Venezuelan police officer and rebel leader (1981–2018)

Óscar Alberto Pérez (7 April 1981 – 15 January 2018) was a Venezuelan investigator for the CICPC, Venezuela's investigative agency. He was also an actor in a film to promote the role of detectives in the CICPC. He is better known for being responsible for the Caracas helicopter incident during the 2017 Venezuelan protests and the 2017 Venezuelan constitutional crisis. His killing in the El Junquito raid received worldwide attention by the media and the political establishment, and was met with accusations of extrajudicial killing.

==Early life==
Óscar Pérez was born in 1981 and lived most of his childhood and teenage years in the suburbs of Caracas in a middle-class neighborhood. Óscar Pérez' mother is Aminta Rosa Pérez, a former government employee.

== Career ==
Pérez began his law enforcement career in 2000. He mainly served as an investigator for Cuerpo de Investigaciones Científicas, Penales y Criminalísticas (CICPC), Venezuela's criminal investigations and forensic services organization. He later became a member of the Brigada de Acciones Especiales (BAE), being a highly trained weapon specialist and the chief of helicopter operations for CICPC. He would often demonstrate his weapon skills on social media.

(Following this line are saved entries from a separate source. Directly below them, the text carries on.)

-- ==== Sys2Proof/Machine/Fetch.lean ====
section
/-!
DEFINITION. The Fetch engine and the array input: weight tile loads (R263 to R265), windows (R144 to R149, R268 to R273),
operand staging (R67 to R69, R109) and the entry of MMUL rows from it.
-/

namespace Sys2Proof.Machine

/-- A byte of the activation store, addresses modulo 2^25 (R272). -/
def CoreSt.actByte (c : CoreSt) (a : Nat) : Byte := Memory.read c.act (a % actBytes)

/-- `n` bytes of the activation store from address a. -/
def CoreSt.actBytesAt (c : CoreSt) (a n : Nat) : List Byte := (upFrom a n).map c.actByte

/-! ### Weight path -/

/-- The columns of a weight tile image in the stream buffer (R264). -/
def imageCols (m : Memory) (addr form n : Nat) : List (List Byte) :=
  (upFrom 0 n).map (fun j => Memory.readN m (addr + j * columnBytes form) (columnBytes form))

/-- FWGT fills the shadow set (R114, R115, R265) and counts encoding errors (R160, R162). -/
def CoreSt.loadShadow (c : CoreSt) (w : InstrWord) : CoreSt :=
  let f := fwgtF w
  let cols := imageCols c.sbuf f.addr f.form f.n
  let c := { c with shadow := { form := some f.form, n := f.n, cols := cols }, shadowFull := true }
  c.addEnc ((cols.map (encErrors f.form (kT f.form))).foldl (· + ·) 0)

/-- A Plotter FWGT fills the Plotter weight set (R98, R102). -/
def CoreSt.loadPlot (c : CoreSt) (w : InstrWord) : CoreSt :=
  let f := fwgtF w
  let cols := imageCols c.sbuf f.addr f.form f.n
  CoreSt.addEnc { c with plotSet := { form := some f.form, n := f.n, cols := cols } }
    ((cols.map (encErrors f.form (kT f.form))).foldl (· + ·) 0)

/-- MSWAP makes the shadow set the active set (R70, R119). -/
def CoreSt.swapSets (c : CoreSt) : CoreSt := { c with active := c.shadow, shadow := .blank, shadowFull := false }

/-! ### Windows -/

/-- The address offset of output position `pos` and tap number `tap` over the dimensions, or none for padding (R148). -/
def windowOffset : List Dim → (tap pos : Nat) → Option Nat
  | [], _, _ => some 0
  | d :: l, tap, pos =>
    let i : Int := ((pos % d.out * d.stride + tap % d.taps * d.dilation : Nat) : Int) - (d.pad : Int)
    if i < 0 ∨ i ≥ (d.size : Int) then none
    else (windowOffset l (tap / d.taps) (pos / d.out)).map (fun o => o + i.toNat * d.step)

/-- The code at K position kk of a window (R147, R148, R272), for forms without blocks. -/
def CoreSt.windowCode (c : CoreSt) (d : Desc) (pos kk : Nat) : Nat × Bool :=
  let ch := kk % d.c
  match windowOffset d.dims (kk / d.c) pos with
  | none => (d.padValue, true)
  | some o =>
    let a := d.base + o
    if d.form = 0 then (leNat (c.actBytesAt (a + 2 * ch) 2), false)
    else if d.form = 9 then (field (c.actByte (a + ch / 2)).toNat (4 * (ch % 2)) 4, false)
    else ((c.actByte (a + ch)).toNat, false)

/-- Block b of 32 K positions of a window: codes, scale, pennant, reserved pennant bits, padding (R147, R149, R159). -/
structure WinBlock where
  codes : List Nat
  scale : Nat
  pen : Option (Nat × Nat)
  err : Nat
  pad : Bool
  deriving DecidableEq, Repr

def CoreSt.windowBlock (c : CoreSt) (d : Desc) (pos kk : Nat) : WinBlock :=
  match windowOffset d.dims (kk / d.c) pos with
  | none => { codes := List.replicate 32 d.padValue, scale := 127, pen := none, err := 0, pad := true }
  | some o =>
    let b := c.actBytesAt (d.base + o + kk % d.c / 32 * blockBytes d.form) (blockBytes d.form)
    let v := Vec.ofBytes d.form 32 b
    { codes := v.codes, scale := v.scales.getD 0 127, pen := v.pens.getD 0 none, err := encErrors d.form 32 b, pad := false }

/-- The operand row at output position `pos`: KLEN values from K offset k0 (R270), its encoding errors, and whether all of
it is padding: such a row of an FCONV is wasted, also where K is above KLEN (R757, R792; DEDUCED: notes/assumptions/36.md). -/
def CoreSt.windowRow (c : CoreSt) (d : Desc) (pos k0 klen : Nat) : Vec × Nat × Bool :=
  if isBlockForm d.form then
    let bs := (upFrom 0 (ceilDiv klen 32)).map (fun b => c.windowBlock d pos (k0 + 32 * b))
    ({ form := d.form, codes := ((bs.map (fun b => b.codes)).flatten).take klen, scales := bs.map (fun b => b.scale),
       pens := bs.map (fun b => b.pen) },
      (bs.map (fun b => b.err)).foldl (· + ·) 0, bs.all (fun b => b.pad) && klen != 0)
  else
    let cs := (upFrom 0 klen).map (fun k => c.windowCode d pos (k0 + k))
    ({ form := d.form, codes := cs.map (fun p => p.1), scales := [], pens := [] }, 0,
      cs.all (fun p => p.2) && klen != 0)

/-! ### Activation path -/

/-- The descriptor as FLOAD or FCONV evaluates it (R271). -/
def FloadRun.descriptor (r : FloadRun) : Desc :=
  if opcodeOf r.word = 0x10 then (descOf r.desc).forLoad else descOf r.desc

/-- Activation rows of one staging slot (128 staging rows, R68, R122). -/
def slotSpan (pack : Bool) : Nat := if pack then 256 else 128

/-- The next slot of an activation-path operation and the operation afterwards; none when its last row is in staging. -/
def CoreSt.fillSlot (c : CoreSt) (r : FloadRun) : CoreSt × Option FloadRun :=
  let f := floadF r.word
  let d := r.descriptor
  let n := min (slotSpan f.pack) (f.m - r.row)
  let rows : List (Vec × Nat × Bool) := (upFrom (f.m0 + r.row) n).map (fun pos => c.windowRow d pos f.k0 f.klen)
  let slot : Slot := { form := d.form, packed := f.pack, rows := rows.map (fun x => x.1), pads := rows.map (fun x => x.2.2) }
  let c := CoreSt.addEnc { c with staging := c.staging ++ [slot] } ((rows.map (fun x => x.2.1)).foldl (· + ·) 0)
  (c, if r.row + n < f.m then some { r with row := r.row + n } else none)

/-- Marks the operation of a queue with key `k` finished. -/
def Queue.finish (q : Queue) (op : Nat → Bool) (k : Nat) : Queue :=
  { q with ops := q.ops.map (fun o => if op o.opcode && o.key = k && !o.done then { o with done := true } else o) }

def isFloadOp (op : Nat) : Bool := op = 0x10 || op = 0x11

/-- The activation path moves rows until its next slot is not free (R109). -/
def CoreSt.pumpFload (c : CoreSt) : Nat → CoreSt
  | 0 => c
  | fuel + 1 =>
    match c.floadRun with
    | [] => c
    | r :: rest =>
      if c.staging.length ≥ 8 then c
      else
        let x := c.fillSlot r
        match x.2 with
        | some r' => CoreSt.pumpFload { x.1 with floadRun := r' :: rest } fuel
        | none => CoreSt.pumpFload { x.1 with floadRun := rest, fq := x.1.fq.finish isFloadOp r.key } fuel

/-- The weight path loads the shadow set when MSWAP has promoted it (R110). -/
def CoreSt.pumpFwgt (c : CoreSt) : CoreSt :=
  match c.fwgtWait with
  | [] => c
  | (w, k) :: rest =>
    if c.shadowFull then c
    else
      let c := c.loadShadow w
      { c with fwgtWait := rest, fq := c.fq.finish (fun op => op = 0x12) k }

/-! ### Array input -/

/-- What the entry of rows came to. -/
inductive Entry where
  | ok
  | form
  | bad (row pair : Nat)
  deriving DecidableEq, Repr

/-- What the entry of one slot's rows came to: the core, the outcome, how many rows count RETIRED, and whether more can enter. -/
structure Entered where
  core : CoreSt
  entry : Entry
  kept : Nat
  more : Bool
  deriving DecidableEq, Repr

/-- Rows of the running MMUL enter from the first staging slot (R69); the slot is free when its rows are consumed or the
MMUL is complete, and rows that it still holds then are dropped (DESIGN CHOICE: notes/assumptions/34.md). -/
def CoreSt.enterSlot (c : CoreSt) (modes : Nat) : Entered :=
  match c.mmulRun, c.staging with
  | some r, s :: rest =>
    let f := mmulF r.word
    if s.form ≠ f.af then { core := c, entry := .form, kept := 0, more := false }
    else
      let pads := wastedRows (isDouble f.wf f.af) (s.pads.take (f.m - r.row))
      match mmulSlotRows modes f c.active.vecs (s.rows.zip pads) r.row 0 c with
      | (.bad c' row pair, m, k) =>
        { core := { c' with mmulRun := some { r with row := m } }, entry := .bad row pair, kept := k, more := false }
      | (.ok c', m, k) =>
        if m < f.m then { core := { c' with staging := rest, mmulRun := some { r with row := m } }, entry := .ok, kept := k, more := true }
        else
          { core := { c' with staging := rest, mmulRun := none, aq := c'.aq.finish (fun op => op = 0x20) r.key }, entry := .ok, kept := k,
            more := true }
  | _, _ => { core := c, entry := .ok, kept := 0, more := false }

/-- Fetch and the array run as far as staging lets them (R69, R109): the core, the outcome, and the rows that count RETIRED. -/
def CoreSt.pump (modes : Nat) : Nat → (kept : Nat) → CoreSt → CoreSt × Entry × Nat
  | 0, k, c => (c, .ok, k)
  | fuel + 1, k, c =>
    let x := ((c.pumpFload 8).pumpFwgt).enterSlot modes
    if x.more then CoreSt.pump modes fuel (k + x.kept) x.core else (x.core, x.entry, k + x.kept)

/-! ### The Plotter queue's array operations (R98, R102, R103) -/

/-- The Fetch activation path fills the Plotter staging slot, of 128 rows of 256 bytes, when it is free (R103). -/
def CoreSt.fillPlot (c : CoreSt) : CoreSt :=
  match c.plotStaging, c.plotRows with
  | none, x :: rest => { c with plotStaging := some ((x.take 128).map (fun b => b.take 256)), plotRows := rest }
  | _, _ => c

/-- Rows of the running Plotter MMUL enter from the Plotter staging slot. -/
def CoreSt.enterPlot (c : CoreSt) (modes : Nat) : Entered :=
  match c.plotRun, c.plotStaging with
  | some r, some s =>
    let f := mmulF r.word
    let l := (s.take (f.m - r.row)).map (fun b => (Vec.ofBytes f.af (kT f.wf) b, false))
    match mmulSlotRows modes f c.plotSet.vecs l r.row 0 c with
    | (.bad c' row pair, m, k) =>
      { core := { c' with plotRun := some { r with row := m } }, entry := .bad row pair, kept := k, more := false }
    | (.ok c', m, k) =>
      if m < f.m then { core := { c' with plotStaging := none, plotRun := some { r with row := m } }, entry := .ok, kept := k, more := true }
      else
        { core := { c' with plotStaging := none, plotRun := none, pq := c'.pq.finish (fun op => op = 0x20) r.key }, entry := .ok,
          kept := k, more := true }
  | _, _ => { core := c, entry := .ok, kept := 0, more := false }

/-- The weight path loads the Plotter weight set for the oldest waiting Plotter FWGT, once the rows that use the set have entered
(R102, R117). -/
def CoreSt.pumpPlotFwgt (c : CoreSt) : CoreSt :=
  match c.plotFwgt, c.plotRun with
  | (w, k) :: rest, none =>
    let c := c.loadPlot w
    { c with plotFwgt := rest, pq := c.pq.finish (fun op => op = 0x12) k }
  | _, _ => c

/-- The Plotter queue's array operations run as far as they can. -/
def CoreSt.pumpPlot (modes : Nat) : Nat → (kept : Nat) → CoreSt → CoreSt × Entry × Nat
  | 0, k, c => (c, .ok, k)
  | fuel + 1, k, c =>
    let x := (c.fillPlot.pumpPlotFwgt).enterPlot modes
    if x.more || (x.core.plotRun.isNone && !x.core.plotFwgt.isEmpty) then CoreSt.pumpPlot modes fuel (k + x.kept) x.core
    else (x.core, x.entry, k + x.kept)

/-- Slots that one MMUL and the loads behind it can pass through in one command. -/
def pumpFuel : Nat := 64

end Sys2Proof.Machine
end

Following a 2012 raid while working for CICPC, Pérez was asked by a 10-year-old boy if his guns were real. When he asked the boy what they wanted to be when they grew up, the child replied "I want to be a pran because I will have a lot of money, nice women and the respect of the whole neighborhood". Following this encounter he decided to make a change in Venezuela, raising awareness and partaking in various charities with his foundation GV33 Moral y Luces.

Pérez would later approach Venezuelan filmmaker Óscar Rivas about creating a movie to improve values among those in Venezuela's law enforcement agencies. In 2015, Muerte Suspendida was released to the public, with Pérez serving as a protagonist, CICPC agent Efraín Robles, while also co-producing the film with information and equipment provided by CICPC. Pérez stated that he accepted the role because he believed in justice for Venezuela and that he wanted "people to fall in love with police work in Venezuela and to feel proud". Rivas stated that Pérez "was born with a goal in life, which is to support people in need. He always did positive things. ... He made several short films to raise awareness ... to recover the values that are lost in our country. This is the work that Óscar has been doing". After Muerte Suspendida became Venezuela's second-highest-grossing movie in 2015, a second movie was going to be created, though there were not enough resources in the country.

== Rebellion movement ==

=== 2017 Caracas helicopter attack ===

There was no collateral damage because it was planned and because we are not murderers like you, Mr. Nicolás Maduro, as well as you, Diosdado Cabello, they mourn every day in Venezuelan homes.
— Óscar Pérez

For years, Venezuela has suffered from a political and economic crisis following the presidency of Hugo Chávez and his successor Nicolás Maduro. While working as a law enforcement agent, Pérez stated that he witnessed deep levels of corruption within the Bolivarian government's structure, experiencing the collaboration between state authorities and pro-government gangs known as colectivos in acts of theft and extortion while also observing the movement of cocaine by government officials with full impunity, singling out Néstor Reverol as an official who hampered his investigations into the matters.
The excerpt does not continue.